The Revolving Door of British Politics

The revolving door of British politics is often dismissed, brushed under the rug or ignored due to its unreachable and masked nature – there are no laws against health ministers working for private health firms who directly benefit from its privatisation, but it doesn’t feel very democratic. But hey, it all makes sure our “Parliament is enhanced”, as George Osborne describes it. The revolving door analogy refers to the movement of personnel from legislative and regulatory bodies directly into the industries that are affected by that very legislation and regulation and vice versa. Remember George’s Osborne budget back in 2013 that was splashed all over headlines in papers like the Evening Standard? From now on George Osborne will be writing those very headlines as he takes up his new job: chief editor of the Evening Standard. George Osborne has received huge amounts of scrutiny over his new second job but I really don’t see why… as his job title satirically mirrors, it really is standard for members of Parliament to take up second jobs by which they can facilitate their vested interests. It is commonplace to see people who used to be journalists ruling the county, and people who used to rule the country becoming journalists – Boris Johnson and Michael Gove both have their humble beginnings in journalism to thank for their positions. Public office gives ministers many advantages: power over policy, access to the inner workings of government, influence and connections. As I mentioned earlier, it goes almost unquestioned for health ministers to take up jobs in private health companies or defence ministers to work in arms firms – and remember the sugar tax proposal that was so rigidly opposed by many Tories? Their Tory drinks party was sponsored, and attended by, the British Soft Drinks Association - (who are desperate to keep their tax rates low) – during the discussions over the sugar tax! That feels a bit more sinister. 

The blurred distinction between the media and British political power has been increasing for decades, but having a serving member of government writing headlines about that very government in one of the most influential papers in England feels even more Machiavellian than usual.

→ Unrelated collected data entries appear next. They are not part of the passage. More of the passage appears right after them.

-- ==== Sys2Proof/Word.lean ====
section
/-! DEFINITION. The word types of the NQC block: bytes, 32-bit command and register words, byte strings (00_scope.md R7). -/

namespace Sys2Proof

/-- A byte, 0..255 (00_scope.md R7). -/
abbrev Byte := BitVec 8

/-- A 32-bit word: a command word, STATUS, FBCTL, the data of a host access (10_state.md R22). -/
abbrev Word := BitVec 32

/-- A byte string; element 0 is the first byte (00_scope.md R7). -/
abbrev Bytes := List Byte

end Sys2Proof
end

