/-- 41_stream.md R137: the result is as long as the payload; an empty payload has no block and an empty result. -/
def Obligations.StreamFunctionsKeepPayloadLength : Prop :=
  ∀ (b : Block) (P : Bytes),
    (streamEncrypt (keyGen b) P).length = P.length ∧ (streamDecrypt (keyGen b) P).length = P.length
      ∧ payloadBlocks [] = [] ∧ streamEncrypt (keyGen b) [] = [] ∧ (payloadBlocks P).flatten = P
      ∧ ∀ B ∈ payloadBlocks P, B.length ≤ 32

/-- 41_stream.md R139, for a block and any two feedbacks: decrypting an encrypted block gives the plaintext XOR both
keystreams, which is the plaintext exactly when the keystreams agree. -/
def Obligations.RoundTripOfABlockNeedsEqualKeystreams : Prop :=
  ∀ (b : Block) (P : Bytes) (F F' : Option Bytes), P.length ≤ 32 →
    let KS := keyGen b P F
    let C := xorBytes P KS
    let KS' := keyGen b C F'
    xorBytes C KS' = List.zipWith (fun x y => x ^^^ y) (List.zipWith (fun x y => x ^^^ y) P KS) KS'
      ∧ (xorBytes C KS' = P ↔ KS' = KS)

/-- 42_encoder.md R167: in the safe range ENCODE and then DECODE of the result gives v; outside it ENCODE records E_OVF. -/
def Obligations.EncodeThenDecodeReturnsValueInSafeRangeOnly : Prop :=
  ∀ s : State, s.block.keyv = true →
    let v := beSint64 s.block.iv.toList
    let top : Int := ((2 ^ 64 - 1 - beUint (s.block.key.toList.take 4) % 1000) / 1000 : Nat)
    (0 ≤ v → v ≤ top →
      ∃ t u, exec .encode s = .next t ∧ exec .decode (copyErToEa t) = .next u ∧ beSint64 u.block.ir.toList = v)
    ∧ ((v < 0 ∨ top < v) → onlyStatus s (exec .encode s) [1, 11])

/-- 42_encoder.md R168, k = 2: a single ADD of two encodings decodes exactly. -/
def Obligations.SumOfTwoEncodingsDecodesExactly : Prop :=
  ∀ (s : State) (v w : Nat),
    let n := beUint (s.block.key.toList.take 4) % 1000
    s.block.keyv = true → beUint s.block.ea.toList = 1000 * v + n → beUint s.block.eb.toList = 1000 * w + n →
    1000 * (v + w) + 2 * n ≤ 2 ^ 64 - 1 →
    ∃ t u, exec .add s = .next t ∧ beUint t.block.er.toList = 1000 * (v + w) + 2 * n
      ∧ exec .decode (copyErToEa t) = .next u ∧ beSint64 u.block.ir.toList = v + w

/-- 42_encoder.md R168: SCALE of an encoding by s ≥ 1 decodes with the bias ((s - 1) * n) div 1000; s = 0 decodes to -1 or,
without noise, to 0. -/
def Obligations.ScaledEncodingDecodesWithBias : Prop :=
  ∀ (s : State) (v m : Nat),
    let n := beUint (s.block.key.toList.take 4) % 1000
    s.block.keyv = true → beUint s.block.ea.toList = 1000 * v + n → beSint64 s.block.iv.toList = m →
    (1000 * v + n) * m ≤ 2 ^ 64 - 1 →
    ∃ t u, exec .scale s = .next t ∧ beUint t.block.er.toList = 1000 * v * m + m * n
      ∧ exec .decode (copyErToEa t) = .next u
      ∧ beSint64 u.block.ir.toList =
          if m = 0 then (if n = 0 then 0 else -1) else ((v * m + (m - 1) * n / 1000 : Nat) : Int)
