/-- The events that clear STATUS bit `k` (10_state.md R23, R33, R39): a completion clears BUSY, and SCLOSED when it is
KEYLOAD's or SINIT's; a STATUS write of 1 clears DONE or an error bit; a KEY write while idle clears KEYV; a reset clears
all. -/
theorem statusBit_cleared {s t : State} {k : Nat} (h : step s = .next t) (hk : k < 32)
    (hs : s.block.status.getLsbD k = true) (ht : t.block.status.getLsbD k = false) :
    (∃ c, completes s c ∧ (k = 0 ∨ (k = 3 ∧ (c = 0x00000001 ∨ c = 0x00000003))))
    ∨ (k ∈ [1, 8, 9, 10, 11, 12] ∧ ∃ w rest, s.host.inputs = .write 0xC4 32 w :: rest ∧ w.getLsbD k = true)
    ∨ (k = 2 ∧ s.block.busy = false ∧ ∃ off w v rest,
        off < 0x20#8 ∧ legal off w = true ∧ s.host.inputs = .write off w v :: rest)
    ∨ ∃ rest, s.host.inputs = .reset :: rest := by
  cases step_blockMove h with
  | completion c r turn shape _ block =>
    refine .inl ⟨c, turn, ?_⟩
    rw [block, getLsbD_release_status _ _ hk] at ht
    by_cases h0 : k = 0
    · exact .inl h0
    have h1 : k ≠ 1 := fun h1 => by simp [h1] at ht
    simp only [h1, h0, if_false] at ht
    refine .inr ?_
    cases shape with
    | error j _ _ status _ => simp [status, getLsbD_setBit _ _ _ _ hk, hs] at ht
    | keyload word status _ =>
      rw [status, getLsbD_setBit _ _ _ _ hk, getLsbD_setBit _ _ _ _ hk, hs] at ht
      exact ⟨(by simpa using ht : k ≠ bitKeyv ∧ k = bitSclosed).2, .inl word⟩
    | sinit word status _ =>
      rw [status, getLsbD_setBit _ _ _ _ hk, hs] at ht
      exact ⟨by simpa using ht, .inr word⟩
    | fullBlock _ _ _ status _ => simp [status, hs] at ht
    | shortBlock _ _ _ status _ => simp [status, getLsbD_setBit _ _ _ _ hk, hs] at ht
    | plain status _ => simp [status, hs] at ht
  | keep block => rw [block, hs] at ht; cases ht
  | write off w v rest input lawful block =>
    rcases hostWrite_cases s.block off w v with ⟨rfl, e⟩ | ⟨-, -, e⟩ | ⟨-, -, e⟩ | ⟨-, -, e⟩ | ⟨-, -, -, hidle, e⟩ <;>
      rw [e] at block <;> rw [block] at ht
    · obtain rfl := legal_wordRegister_of_mem lawful (by simp)
      rw [getLsbD_statusAfterWrite _ _ _ hk, hs] at ht
      obtain ⟨hmem, hone⟩ : k ∈ [1, 8, 9, 10, 11, 12] ∧ v.getLsbD k = true := by
        by_contra hcon; rw [if_neg hcon] at ht; cases ht
      exact .inr (.inl ⟨hmem, v, rest, input, hone⟩)
    · simp [getLsbD_setBit _ _ _ _ hk, hs] at ht
    · simp [getLsbD_setBit _ _ _ _ hk, hs] at ht
    · rw [hs] at ht; cases ht
    · rcases writeBytes_status s.block off.toNat (lanes w v) k hk with hkeep | ⟨hkeyv, hoff, -⟩
      · rw [hkeep, hs] at ht; cases ht
      · exact .inr (.inr (.inl ⟨hkeyv, hidle, off, w, v, rest, hoff, lawful, input⟩))
  | reset rest input _ => exact .inr (.inr (.inr ⟨rest, input⟩))

end Sys2Proof.Proofs
end

section
/-! The rules of 10_state.md about single fields: FBCTL, IR, BUSY and PEND; the machine's invariant (R30 to R39). -/

namespace Sys2Proof.Proofs

open Sys2Proof Sys2Proof.Machine Sys2Proof.Claims

/-! ### FBCTL -/

/-- A field write of FBCTL that keeps FBLEN in 0..16 (10_state.md R34, R35). -/
def fbctlFieldWrite (fc fc' : Word) : Prop := ∃ (v : Bool) (n : BitVec 5), n.toNat ≤ 16 ∧ fc' = fbctlWith fc v n

/-- The events that write FBCTL's fields: a full stream block, KEYLOAD, SINIT, an FBCTL write while idle
(10_state.md R39). -/
def fbctlEvent (s : State) : Prop :=
  (∃ c n, completes s c ∧ 32 ≤ n ∧ (decode c = some (.senc n) ∨ decode c = some (.sdec n)))
  ∨ completes s 0x00000001 ∨ completes s 0x00000003
  ∨ (s.block.busy = false ∧ ∃ w rest, s.host.inputs = .write 0xC8 32 w :: rest)

/-- A step keeps FBCTL, writes its fields in one of the listed events, or resets the block (10_state.md R39). -/
theorem fbctl_after_step {s t : State} (h : step s = .next t) :
    t.block.fbctl = s.block.fbctl ∨ (fbctlEvent s ∧ fbctlFieldWrite s.block.fbctl t.block.fbctl)
    ∨ (t.block = Block.reset ∧ ∃ rest, s.host.inputs = .reset :: rest) := by
  cases step_blockMove h with
  | completion c r turn shape _ block =>
    rw [block, Block.release_fbctl]
    cases shape with
    | error _ _ _ _ fbctl => exact .inl fbctl
    | keyload word _ fbctl =>
      subst word
      exact .inr (.inl ⟨.inr (.inl turn), false, 0, by decide, fbctl⟩)
    | sinit word _ fbctl =>
      subst word
      exact .inr (.inl ⟨.inr (.inr (.inl turn)), false, 0, by decide, fbctl⟩)
    | fullBlock n len word _ fbctl =>
      exact .inr (.inl ⟨.inl ⟨c, n, turn, len, word⟩, true, 16, by decide, fbctl⟩)
    | shortBlock _ _ _ _ fbctl => exact .inl fbctl
    | plain _ fbctl => exact .inl fbctl
  | keep block => exact .inl (by rw [block])
  | write off w v rest input lawful block =>
    rcases hostWrite_cases s.block off w v with ⟨-, e⟩ | ⟨-, -, e⟩ | ⟨-, -, e⟩ | ⟨rfl, hidle, e⟩ | ⟨-, -, -, -, e⟩ <;>
      rw [e] at block <;> rw [block]
    · exact .inl rfl
    · exact .inl rfl
    · exact .inl rfl
    · obtain rfl := legal_wordRegister_of_mem lawful (by simp)
      refine .inr (.inl ⟨.inr (.inr (.inr ⟨hidle, v, rest, input⟩)), v.getLsbD 0, clampFblen (fblenField v), ?_, rfl⟩)
      rw [clampFblen_toNat]
      exact Nat.min_le_right _ _
    · exact .inl (writeBytes_keeps _ _ _).1
  | reset rest input block => exact .inr (.inr ⟨block, rest, input⟩)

I dread to think what Osborne’s new power will manifest itself as during the next general election, especially following the power of the media in the 2015 election – where Ed Milliband’s bacon sandwich was actually deemed influential enough for a front page on The Sun. Corporate interests have become entrenched in the UK political process, big business is colonising British politics.


We will have to wait and see what George Osborne does with his new position. At least members of Parliament aren’t even trying to hide it anymore – British politics is becoming an elitist free-for-all, with a façade of Parliamentary “enhancement”.